RECORDED DATA:
-- ==== Sys2Proof/Laws/LifeCycle.lean ====
section
/-! SUPPORT. What each operation of Machine/LifeCycle.lean can change (Laws/Keeps.lean). -/

namespace Sys2Proof.Laws

open Sys2Proof.Machine

variable {P : State → Prop} {m : Nat}

theorem modFuses_keeps (A : Allows P m) (h : m &&& 2147483648 = 2147483648) :
    ∀ x0 s, P s → P (modFuses x0 s) := by
  have A := A.mono h
  clear h
  have kModLcs := modLcs_keeps A rfl
  intro x0 s  hs
  unfold modFuses
  repeat' first
    | with_reducible first
        | assumption | refine kModLcs _ _  ?_
    | intro _

theorem progState_keeps (A : Allows P m) (h : m &&& 2147483648 = 2147483648) :
    ∀ x0 s, P s → P (progState x0 s) := by
  have A := A.mono h
  clear h
  have kModFuses := modFuses_keeps A rfl
  intro x0 s  hs
  unfold progState
  repeat' first
    | with_reducible first
        | assumption | refine kModFuses _ _  ?_
    | intro _

theorem progSlot_keeps (A : Allows P m) (h : m &&& 2147483648 = 2147483648) :
    ∀ x0 x1 x2 s, P s → P (progSlot x0 x1 x2 s) := by
  have A := A.mono h
  clear h
  have kModFuses := modFuses_keeps A rfl
  intro x0 x1 x2 s  hs
  unfold progSlot
  repeat' first
    | with_reducible first
        | assumption | refine kModFuses _ _  ?_
    | (extract_lets -underBinder +onlyGivenNames x; refine keeps_fact (P := P) (v := x) ?_ ?_; rotate_left; clear_value x; revert x; intro _ _; rotate_left; unfold x; clear x)
    | (extract_lets -underBinder +onlyGivenNames x; clear_value x; revert x; intro _)
    | intro _
    | split

theorem jtagInstruction_keeps (A : Allows P m) (h : m &&& 2147483648 = 2147483648) :
    ∀ x0 s, P s → P (jtagInstruction x0 s) := by
  have A := A.mono h
  clear h
  have kModLcs := modLcs_keeps A rfl
  intro x0 s  hs
  unfold jtagInstruction
  repeat' first
    | with_reducible first
        | assumption | refine kModLcs _ _  ?_
    | intro _
    | split

theorem clearBufs_keeps (A : Allows P m) (h : m &&& 64 = 64) :
    ∀ s, P s → P (clearBufs s) := by
  have A := A.mono h
  clear h
  have kPutReg := putReg_keeps A rfl
  intro s  hs
  unfold clearBufs
  repeat' first
    | with_reducible first
        | assumption | refine kPutReg _ _ _  ?_ | refine each_keeps _ _ (fun _ _ _ => ?_) _ ?_
    | intro _

theorem tokenGo_keeps (A : Allows P m) (h : m &&& 2147489856 = 2147489856) :
    ∀ x0 s, P s → P (tokenGo x0 s) := by
  have A := A.mono h
  clear h
  have kCountIgnored := countIgnored_keeps A rfl
  have kModLcs := modLcs_keeps A rfl
  have kClearBufs := clearBufs_keeps A rfl
  intro x0 s  hs
  unfold tokenGo
  repeat' first
    | with_reducible first
        | assumption | refine kCountIgnored _ _  ?_ | refine kModLcs _ _  ?_ | refine kClearBufs _  ?_
    | intro _
    | split

theorem tokenRow_keeps (A : Allows P m) (h : m &&& 2147489856 = 2147489856) :
    ∀ x0 x1 s, P s → P (tokenRow x0 x1 s) := by
  have A := A.mono h
  clear h
  have kRegWriteGate := regWriteGate_keeps A rfl
  have kTokenGo := tokenGo_keeps A rfl
  intro x0 x1 s  hs
  unfold tokenRow
  repeat' first
    | with_reducible first
        | assumption | refine kRegWriteGate _ _ _ _ ?_ ?_ | refine kTokenGo _ _  ?_
    | intro _
    | split

theorem renewNonce_keeps (A : Allows P m) (h : m &&& 2147483656 = 2147483656) :
    ∀ s, P s → P (renewNonce s) := by
  have A := A.mono h
  clear h
  have kUseFree := useFree_keeps A rfl
  have kModLcs := modLcs_keeps A rfl
  intro s  hs
  unfold renewNonce
  repeat' first
    | with_reducible first
        | assumption | refine kUseFree _  ?_ | refine kModLcs _ _  ?_
    | (extract_lets -underBinder +onlyGivenNames x; refine keeps_fact (P := P) (v := x) ?_ ?_; rotate_left; clear_value x; revert x; intro _ _; rotate_left; unfold x; clear x)
    | (extract_lets -underBinder +onlyGivenNames x; clear_value x; revert x; intro _)
    | intro _
    | split
    | with_reducible first | refine keeps_pair (by with_reducible assumption) ?_ | refine keeps_triple (by with_reducible assumption) ?_ | refine keeps_pairL (by with_reducible assumption) ?_

theorem enterState_keeps (A : Allows P m) (h : m &&& 12482255136 = 12482255136) :
    ∀ x0 s, P s → P (enterState x0 s) := by
  have A := A.mono h
  clear h
  have kRaise := raise_keeps A rfl
  have kModLcs := modLcs_keeps A rfl
  intro x0 s  hs
  unfold enterState
  repeat' first
    | with_reducible first
        | assumption | refine kRaise _ _ _ _ _ _ _  ?_ | refine kModLcs _ _  ?_
    | intro _

theorem openDebug_keeps (A : Allows P m) (h : m &&& 12482255136 = 12482255136) :
    ∀ x0 s, P s → P (openDebug x0 s) := by
  have A := A.mono h
  clear h
  have kModLcs := modLcs_keeps A rfl
  have kRaise := raise_keeps A rfl
  intro x0 s  hs
  unfold openDebug
  repeat' first
    | with_reducible first
        | assumption | refine kModLcs _ _  ?_ | refine kRaise _ _ _ _ _ _ _  ?_
    | (extract_lets -underBinder +onlyGivenNames x; refine keeps_fact (P := P) (v := x) ?_ ?_; rotate_left; clear_value x; revert x; intro _ _; rotate_left; unfold x; clear x)
    | (extract_lets -underBinder +onlyGivenNames x; clear_value x; revert x; intro _)
    | intro _
    | split

theorem refuseAll_keeps (A : Allows P m) (h : m &&& 6416 = 6416) :
    ∀ s, P s → P (refuseAll s) := by
  have A := A.mono h
  clear h
  have kFinish := finish_keeps A rfl
  intro s  hs
  unfold refuseAll
  repeat' first
    | with_reducible first
        | assumption | refine kFinish _ _ _ _ _ _  ?_ | refine each_keeps _ _ (fun _ _ _ => ?_) _ ?_
    | intro _

theorem portsDown_keeps (A : Allows P m) (h : m &&& 10389731616 = 10389731616) :
    ∀ s, P s → P (portsDown s) := by
  have A := A.mono h
  clear h
  have kPortDown := portDown_keeps A rfl
  intro s  hs
  unfold portsDown
  repeat' first
    | with_reducible first
        | assumption | refine kPortDown _ _  ?_ | refine each_keeps _ _ (fun _ _ _ => ?_) _ ?_

theorem ringsOff_keeps (A : Allows P m) (h : m &&& 4096 = 4096) :
    ∀ s, P s → P (ringsOff s) := by
  have A := A.mono h
  clear h
  have kModHif := modHif_keeps A rfl
  intro s  hs
  unfold ringsOff
  repeat' first
    | with_reducible first
        | assumption | refine kModHif _ _  ?_ | refine foldl_keeps _ _ (fun _ _ _ => ?_) _ ?_
    | intro _
    | split

theorem beginZeroise_keeps (A : Allows P m) (h : m &&& 12537215280 = 12537215280) :
    ∀ s, P s → P (beginZeroise s) := by
  have A := A.mono h
  clear h
  have kRaise := raise_keeps A rfl
  have kModLcs := modLcs_keeps A rfl
  have kRingsOff := ringsOff_keeps A rfl
  have kPortsDown := portsDown_keeps A rfl
  have kRefuseAll := refuseAll_keeps A rfl
  intro s  hs
  unfold beginZeroise
  repeat' first
    | with_reducible first
        | assumption | refine kRaise _ _ _ _ _ _ _  ?_ | refine kModLcs _ _  ?_ | refine kRingsOff _  ?_
        | refine kPortsDown _  ?_ | refine kRefuseAll _  ?_
    | (extract_lets -underBinder +onlyGivenNames x; refine keeps_fact (P := P) (v := x) ?_ ?_; rotate_left; clear_value x; revert x; intro _ _; rotate_left; unfold x; clear x)
    | (extract_lets -underBinder +onlyGivenNames x; clear_value x; revert x; intro _)
    | intro _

ASSIGNMENT:
Take from the listing every line in which the word "kRingsOff" appears.

ANSWER:
  have kRingsOff := ringsOff_keeps A rfl
        | assumption | refine kRaise _ _ _ _ _ _ _  ?_ | refine kModLcs _ _  ?_ | refine kRingsOff _  ?_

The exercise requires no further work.